Low Concentrations of Dox Extend Survival in TDP-43 rNLS8 Mice

Next, we examined whether low Dox supplementation extends lifespan in the TDP-43 rNLS8 mouse model. The humane endpoint was identified by the age at which the mice reached a neurological score =3 (complete paralysis of both limbs, slow righting reflex and > 20% body weight loss). Kaplan–Meier analysis revealed a statistically significant increase in survival in TDP-43 rNLS8 mice supplemented with 10 mg/kg or 20 mg/kg Dox (median = 18 weeks each) compared to both Dox off mice and Diet gel only groups (median = 5 and 6 weeks, respectively) (Fig. 3G and H; χ2 = 18.46, df = 3 ***p < 0.001). Previously, survival in the TDP-43 rNLS8 mouse was reported to be 10 weeks following Dox removal using 30% weight loss as the end-stage criterion (Walker et al., 2015).

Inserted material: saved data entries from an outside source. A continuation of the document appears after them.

-- ==== Sys2Proof/Word.lean ====
section
/-!
DEFINITION. The word types of the Emvin GX8 model. Register contents and stored bytes are bit vectors; identifiers, addresses while
they index a memory, counts and sizes are natural numbers.
-/
namespace Sys2Proof

/-- One byte of a memory (R6: little-endian order of bytes). -/
abbrev Byte := BitVec 8

/-- A 64-bit register word (R407) or scalar register (Table 5.1). -/
abbrev Word := BitVec 64

/-- The bits of an FP32 value (Table 2.1, code 0x8). -/
abbrev F32 := BitVec 32

/-- A master identity, 6 bits (Table 13.2). -/
abbrev Mid := BitVec 6

/-- A compensated pair (S, c) (Table 2.2). -/
structure Pair where
  s : F32
  c : F32
  deriving DecidableEq, Repr

/-- The pair (+0, +0). -/
def Pair.zero : Pair := ⟨0#32, 0#32⟩

end Sys2Proof
end

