-- ==== Sys2Proof/Machine/State.lean ====
section
/-!
DEFINITION. The state of one GX8 engine as plain data, in components that follow the chapters of the manual, the faults and refusals of
the model, and the state after cold reset. Every field of `State` is one component; a meaning answers with an update of the components it
touches, so what it leaves alone can be read off.
-/
namespace Sys2Proof.Machine

/-! ## Memories -/

/-- A memory: address and byte pairs, addresses strictly rising, no byte 0 listed. An unlisted address reads 0: the zeroed storages of
Table 16.8, and for the die's memory a DESIGN CHOICE (log 1). -/
structure Memory where
  cells : List Host.Cell
  deriving DecidableEq, Repr

/-- The memory that lists nothing. -/
def Memory.empty : Memory := ⟨[]⟩

/-! ## Structures that packets name -/

/-- A tensor descriptor (Table 7.1); signed fields are integers. -/
structure Desc where
  base : Nat
  fmt : Nat
  sclslot : Bool
  bsc : Bool
  ralias : Bool
  loc : Bool
  t : Int
  rows : Nat
  cols : Nat
  rstride : Int
  kdir : Bool
  rsv : Nat
  tid : Nat
  s1 : Int
  s2 : Int
  scBase : Nat
  scStride : Int
  fill : Nat
  row0 : Nat
  col0 : Nat
  grows : Nat
  gcols : Nat
  deriving DecidableEq, Repr

/-- A loop descriptor (Table 4.3). -/
structure LoopDesc where
  shape : Nat
  walk : Nat
  order : Nat
  drainCol : Bool
  kpiece : Nat
  groupM : Nat
  groupN : Nat
  spillCs : Nat
  gpBt : Nat
  gpBf : Nat
  gpFw : Nat
  nb1 : Nat
  nb2 : Nat
  deriving DecidableEq, Repr

/-- A stream binding (Table 6.3). -/
structure Binding where
  list : Nat
  slotLines : Nat
  cons : Nat
  zmap : Nat
  early : Bool
  deriving DecidableEq, Repr

/-- How far a command has come: read and legal under check 1, refused by a check, admitted, started, ended without its reply. -/
inductive Stage where
  | read | refused | admitted | started | ended
  deriving DecidableEq, Repr

/-- A completion condition or a refusal: the status code with its FIRST and COUNT (Table 11.6). -/
structure Cond where
  code : Nat
  first : Nat
  count : Nat
  deriving DecidableEq, Repr

/-- The arithmetic exception figures of one command (R54): the rank of the output, and its lowest infinity and NaN indices. -/
structure ExcRec where
  outn : Nat
  inf : Option Nat
  nan : Option Nat
  deriving DecidableEq, Repr

/-- A run of an index list (R226): head position, length and index value. -/
structure Run where
  head : Nat
  len : Nat
  row : Nat
  deriving DecidableEq, Repr

/-- One store of a command: bytes from an address up, or one nibble of a byte (R24; the byte masks of R424). -/
inductive Store where
  | bytes (addr : Nat) (bs : List Byte)
  | nibble (addr : Nat) (high : Bool) (v : Nat)
  deriving DecidableEq, Repr

/-- An element that leaves step 2 of Table 2.4: item (b1 * NB2 + b2), row and column in its output descriptor, and its pair. -/
structure Res where
  i : Nat
  r : Nat
  c : Nat
  pair : Pair
  deriving DecidableEq, Repr

/-- A packet taken from a ring and not yet replied (R277), with what its checks and its run have found. -/
structure Cmd where
  qid : Nat
  job : Nat
  seq : BitVec 32
  ring : Nat                    -- ring index of the packet
  op : Nat
  irq : Bool
  gend : Bool
  early : Bool
  client : Nat
  step : Nat
  dtab : Nat
  wdecl : Nat
  params : List Word            -- P0 to P10
  descs : List Desc
  loopd : Option LoopDesc
  binds : List Binding
  stage : Stage
  refusal : Option Cond
  conds : List Cond             -- completion conditions met so far
  infF : Bool
  nanF : Bool
  exc : Option ExcRec
  amaxOut : List (Nat × F32)    -- amax per output tensor ID (R49)
  colsMem : Bool                -- column pairs lie in the memory spill region (R203)
  normLeaves : List Pair        -- per-core pairs by job rank (R44), then the fold pass's pair (R174)
  result : Option (F32 × F32)   -- norm and clip coefficient of a GNORM
  trip : Nat                    -- trip count of a LOOP
  spillCs : Nat                 -- evictions to the central store (R36, R99)
  spillMem : Nat                -- evictions to memory, of dX partials too (R99, R105)
  weak : Bool
  loopb : Bool
  skip : Bool
  iter : Nat                    -- iteration of a body run
  lastBody : Bool               -- last body packet of the last iteration, or no body packet
  chain : Nat                   -- 0 outside a CHAIN, 1 producer, 2 consumer
  ring2 : Nat                   -- RING of the CHAIN, 0 outside
  cseqAdd : Nat                 -- added to the CSEQ of a collective in iteration i of a LOOP (R294)
  wt : Bool                     -- write-through of the CHAIN
  units : Nat                   -- units or phases done (LENS, PRUNE, EMBG)
  folded : Nat                  -- units done of the fold pass in progress, or of the parity folding (R174, R186)
  foldUnits : Nat               -- units that the parity folding of a PARITY takes on this engine
  retries : Nat                 -- consecutive failures of the current unit (R356)
  runs : List (List Run)        -- EMBG buckets by owner rank (R227)
  staged : List (Nat × List Res) -- pairs staged for a fold pass, by descriptor position (R174)
  held : List Nat               -- queues a DAYMARK holds (R364)
  seed : Word                   -- generator seed of its client at admission (Table 11.4)
  margins : List (Nat × BitVec 3) -- amax margins that a CFG after its admission changed, as they were before, by tensor ID (Table 11.4)
  scales : List (Nat × Int)     -- exponents that it took from amax slots, by tensor ID (R52, R418)
  tags : List Nat               -- feed tags of dies and stacks at the admission of a PARITY (Table 15.4)
  leaves : List Nat             -- leaf list of a GNORM as check 1 read it (R262)
  rd : Nat                      -- bytes read and written for it that the manual fixes (Table 11.5)
  wr : Nat
  energy : Rat                  -- energy shares so far, in units of 10 pJ (R316, R432)
  owedR : Nat                   -- bytes and nanoseconds of the restore before its start (R315)
  owedNs : Nat
  owedE : Rat                   -- energy of that restore, apart from the reply's (R316)
  adv : Bool                    -- its reading advanced NEXTSEQ (R269)
  mute : Bool                   -- its reply is not written, since the access was aborted (R143)
  deriving DecidableEq, Repr
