/-- Address of chunk k of a pool (R233). -/
def chunkAddr (pool k : Nat) : Nat := pool + 65536 * k

/-- The header of a fresh pool (Table 9.5): TAB copy, flag clear, owner count, allocation pointer 1, no chains. -/
def poolInit (pool : Nat) (tab : Desc) (cc : Nat) : List Store :=
  [.bytes pool (leBytes 64 (descWord tab)), .bytes (pool + 64) (leBytes 8 (2 * cc)), .bytes (pool + 72) (leBytes 8 1)] ++
    (List.range cc).map (fun o => .bytes (pool + 1024 + 16 * o) (leBytes 16 0))

/-- The flag word of a pool header with its open flag. -/
def poolFlag (pool cc : Nat) (isOpen : Bool) : Store := .bytes (pool + 64) (leBytes 8 (2 * cc + b2n isOpen))

/-- The bytes of a spill record (Table 9.5). -/
def recordBytes (row g head len : Nat) (ps : List Pair) : List Byte :=
  leBytes 4 row ++ leBytes 2 g ++ leBytes 2 0 ++ leBytes 4 head ++ leBytes 4 len ++ ps.flatMap pairBytes

/-- An accumulate phase under way: ways given, memory with the records appended, next free chunk, per owner its last chunk and how many
records that holds, and the counters. -/
structure AccSt where
  ways : List HWay
  mem : Memory
  alloc : Nat
  tails : List (Nat × Nat)
  nAlloc : Nat
  nAdd : Nat
  nFold : Nat
  nSpill : Nat
  deriving DecidableEq, Repr

/-- Appends a spill record to an owner's chain, taking a chunk when it has none with room (R233). -/
def appendRecord (ext pool o : Nat) (row g head len : Nat) (ps : List Pair) (a : AccSt) : AccSt :=
  let t := a.tails.getD o (0, 0)
  let fresh := t.1 = 0 ∨ t.2 = 124
  let chunk := if fresh then chunkAddr pool a.alloc else t.1
  let n := if fresh then 0 else t.2
  let link := if t.1 = 0 then pool + 1024 + 16 * o else t.1
  let ws : List Store := (if fresh then [.bytes chunk (leBytes 64 0), .bytes link (leBytes 8 chunk), .bytes (pool + 72) (leBytes 8 (a.alloc + 1))] else []) ++
    [.bytes (chunk + 64 + 528 * n) (recordBytes row g head len ps), .bytes (chunk + 8) (leBytes 4 (n + 1))]
  { a with mem := a.mem.dieStores ext ws, alloc := if fresh then a.alloc + 1 else a.alloc, tails := a.tails.set o (chunk, n + 1)
           nSpill := a.nSpill + 1 }

/-- One contribution: into the key's slot, a fresh slot, or the spill pool when the set is full (R224, Table 9.4). Slots are not freed before
the flush, so a key that found its set full never becomes resident. -/
def contribute (s : State) (c : Cmd) (cc o : Nat) (r : Run) (g : Nat) (a : AccSt) : AccSt :=
  let f := runFold s c r g
  let a := { a with nFold := a.nFold + (r.len - 1) }
  let set := hset r.row g cc (hashSets s.conf.hsize)
  if a.ways.any (fun w => w.row == r.row && w.seg == g) then
    { a with ways := a.ways.map (fun w => if w.row = r.row ∧ w.seg = g then { w with pairs := List.zipWith pairAdd w.pairs f } else w)
             nAdd := a.nAdd + 1 }
  else if (a.ways.filter (fun w => w.set == set)).length < 8 then
    { a with ways := a.ways ++ [⟨set, r.row, g, List.zipWith pairAdd (tabSegment s.mem s.extent (c.d 0) r.row g) f⟩]
             nAlloc := a.nAlloc + 1, nAdd := a.nAdd + 1 }
  else appendRecord s.extent (c.pf 2 0 48) o r.row g r.head r.len f a

/-- The contributions of a bucket in order: runs by head, segments ascending. -/
def bucketWork (segs : Nat) (b : List Run) : List (Run × Nat) := b.flatMap (fun r => (List.range segs).map (fun g => (r, g)))

/-- The accumulate phase: at each turn one hash unit with work left acts (log 21). -/
def accumulate (s : State) (c : Cmd) (cc : Nat) : Nat → List (Nat × List (Run × Nat)) → AccSt → AccSt
  | 0, _, a => a
  | n + 1, work, a =>
    let live := work.filter (fun w => !w.2.isEmpty)
    match live[Config.hashTurn s.free n % live.length]? with
    | some (o, (r, g) :: _) =>
      accumulate s c cc n (live.map (fun w => if w.1 = o then (w.1, w.2.tail) else w)) (contribute s c cc o r g a)
    | _ => a

/-- A measurement joined to what the command has measured of its output with tensor ID `tid` so far. -/
def Cmd.addMeter (c : Cmd) (tid : Nat) (m : Meter) : Cmd :=
  let old : Meter := ⟨(c.amaxOut.map (·.2)).headD 0, (c.exc.map (·.inf)).getD none, (c.exc.map (·.nan)).getD none⟩
  let j := old.join m
  { c with amaxOut := [(tid, j.amax)], infF := j.inf.isSome, nanF := j.nan.isSome, exc := excOf [j] }

/-! ## MERGE (R235, R437) -/

/-- The chunks of an owner's chain, as address and record count, and whether the chain is faulty (R437). -/
def chainChunks (m : Memory) (ext pool alloc : Nat) : Nat → Nat → List (Nat × Nat) × Bool
  | _, 0 => ([], false)
  | 0, _ => ([], true)
  | fuel + 1, a =>
    let k := (a - pool) / 65536
    let n := dieLe m ext (a + 8) 4
    if a < pool ∨ chunkAddr pool k ≠ a ∨ k = 0 ∨ alloc ≤ k ∨ 124 < n then ([], true)
    else
      let r := chainChunks m ext pool alloc fuel (dieLe m ext a 8)
      ((a, n) :: r.1, r.2)

/-- A merge under way: memory, segments written, records folded, dropped elements with the lowest dropped position, foreign elements, chains
ended early with the lowest owner. -/
structure MergeSt where
  mem : Memory
  touched : List (Nat × Nat)
  merged : Nat
  dropped : Nat
  firstDrop : Option Nat
  foreign : Nat
  early : Nat
  firstEarly : Option Nat
  deriving DecidableEq, Repr

/-- One record at an address, number `i` of its owner's list. -/
def mergeRecord (ext : Nat) (tab : Desc) (a : Nat × Nat) (st : MergeSt) : MergeSt :=
  let row := dieLe st.mem ext a.1 4
  let g := dieLe st.mem ext (a.1 + 4) 2
  if globalRows tab ≤ row ∨ tab.cols ≤ 64 * g then
    { st with dropped := st.dropped + 64, firstDrop := minOpt st.firstDrop (some a.2) }
  else if !rowLocal tab row then { st with foreign := st.foreign + 64 }
  else
    let rec_ := (List.range 64).map (fun i => (⟨BitVec.ofNat 32 (dieLe st.mem ext (a.1 + 16 + 8 * i) 4),
      BitVec.ofNat 32 (dieLe st.mem ext (a.1 + 20 + 8 * i) 4)⟩ : Pair))
    let ps := List.zipWith pairAdd (tabSegment st.mem ext tab row g) rec_
    { st with mem := st.mem.dieStores ext (wrStores tab 1 (segWrites ext tab row g ps)), merged := st.merged + 1
              touched := if st.touched.contains (row, g) then st.touched else st.touched ++ [(row, g)] }

/-- One owner's list, from the records merged so far, and of the `n` records that are left the first `upto o n`; then its count in the header. -/
def mergeOwner (ext pool : Nat) (tab : Desc) (alloc : Nat) (upto : Nat → Nat → Nat) (st : MergeSt) (o : Nat) : MergeSt :=
  let ch := chainChunks st.mem ext pool alloc alloc (dieLe st.mem ext (pool + 1024 + 16 * o) 8)
  let done := dieLe st.mem ext (pool + 1032 + 16 * o) 8
  let recs := (ch.1.flatMap (fun x => (List.range x.2).map (fun i => x.1 + 64 + 528 * i))).zipIdx
  let now := (recs.drop done).take (upto o (recs.length - done))
  let st := now.foldl (fun st a => mergeRecord ext tab a st) st
  { st with
    mem := st.mem.dieStores ext [.bytes (pool + 1032 + 16 * o) (leBytes 8 (done + now.length))]
    early := st.early + b2n ch.2
    firstEarly := if ch.2 then minOpt st.firstEarly (some o) else st.firstEarly }

/-- What a merge measures: the final value of every element it wrote. -/
def touchedMeter (ext : Nat) (tab : Desc) (m : Memory) (l : List (Nat × Nat)) : Meter :=
  (l.flatMap (fun k => segWrites ext tab k.1 k.2 (tabSegment m ext tab k.1 k.2))).foldl (fun a w => a.add w.idx w.v) Meter.zero

/-- Out-of-range elements of the table among some segments: count and lowest index. -/
def segOob (ext : Nat) (tab : Desc) (l : List (Nat × Nat)) : Nat × Option Nat :=
  l.foldl (fun acc k => (List.range 64).foldl (fun acc i =>
    if tab.oob ext 1 0 (k.1 - firstRow tab) (64 * k.2 + i) then (acc.1 + 1, minOpt acc.2 (some (tab.index 0 (k.1 - firstRow tab) (64 * k.2 + i))))
    else acc) acc) (0, none)

/-- The fold of the lists of a pool, of each owner's as far as `upto` says. -/
def mergeLists (m : Memory) (ext pool : Nat) (upto : Nat → Nat → Nat) : MergeSt :=
  let tab := parseDesc (dieLe m ext pool 64)
  let cc := bf (dieLe m ext (pool + 64) 8) 1 7
  let alloc := dieLe m ext (pool + 72) 8
  (List.range cc).foldl (mergeOwner ext pool tab alloc upto) ⟨m, [], 0, 0, none, 0, 0, none⟩

/-- The fold of a whole pool: every owner's list; the open flag is cleared unless a chain ended early or a record was dropped (R437). -/
def mergePool (m : Memory) (ext pool : Nat) : MergeSt :=
  let st := mergeLists m ext pool (fun _ n => n)
  if st.early = 0 ∧ st.dropped = 0 then { st with mem := st.mem.dieStores ext [poolFlag pool (bf (dieLe m ext (pool + 64) 8) 1 7) false] } else st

However, our findings using the more stringent 20% weight loss threshold-showing that the Dox off mice survive only to 5–6 weeks following Dox removal-are consistent with other studies within our laboratory (data not shown). Hence overall, these results indicate that low concentrations of Dox effectively slow the impairment of motor deficits and grip strength, and extend survival in the TDP-43 rNLS8 mouse model.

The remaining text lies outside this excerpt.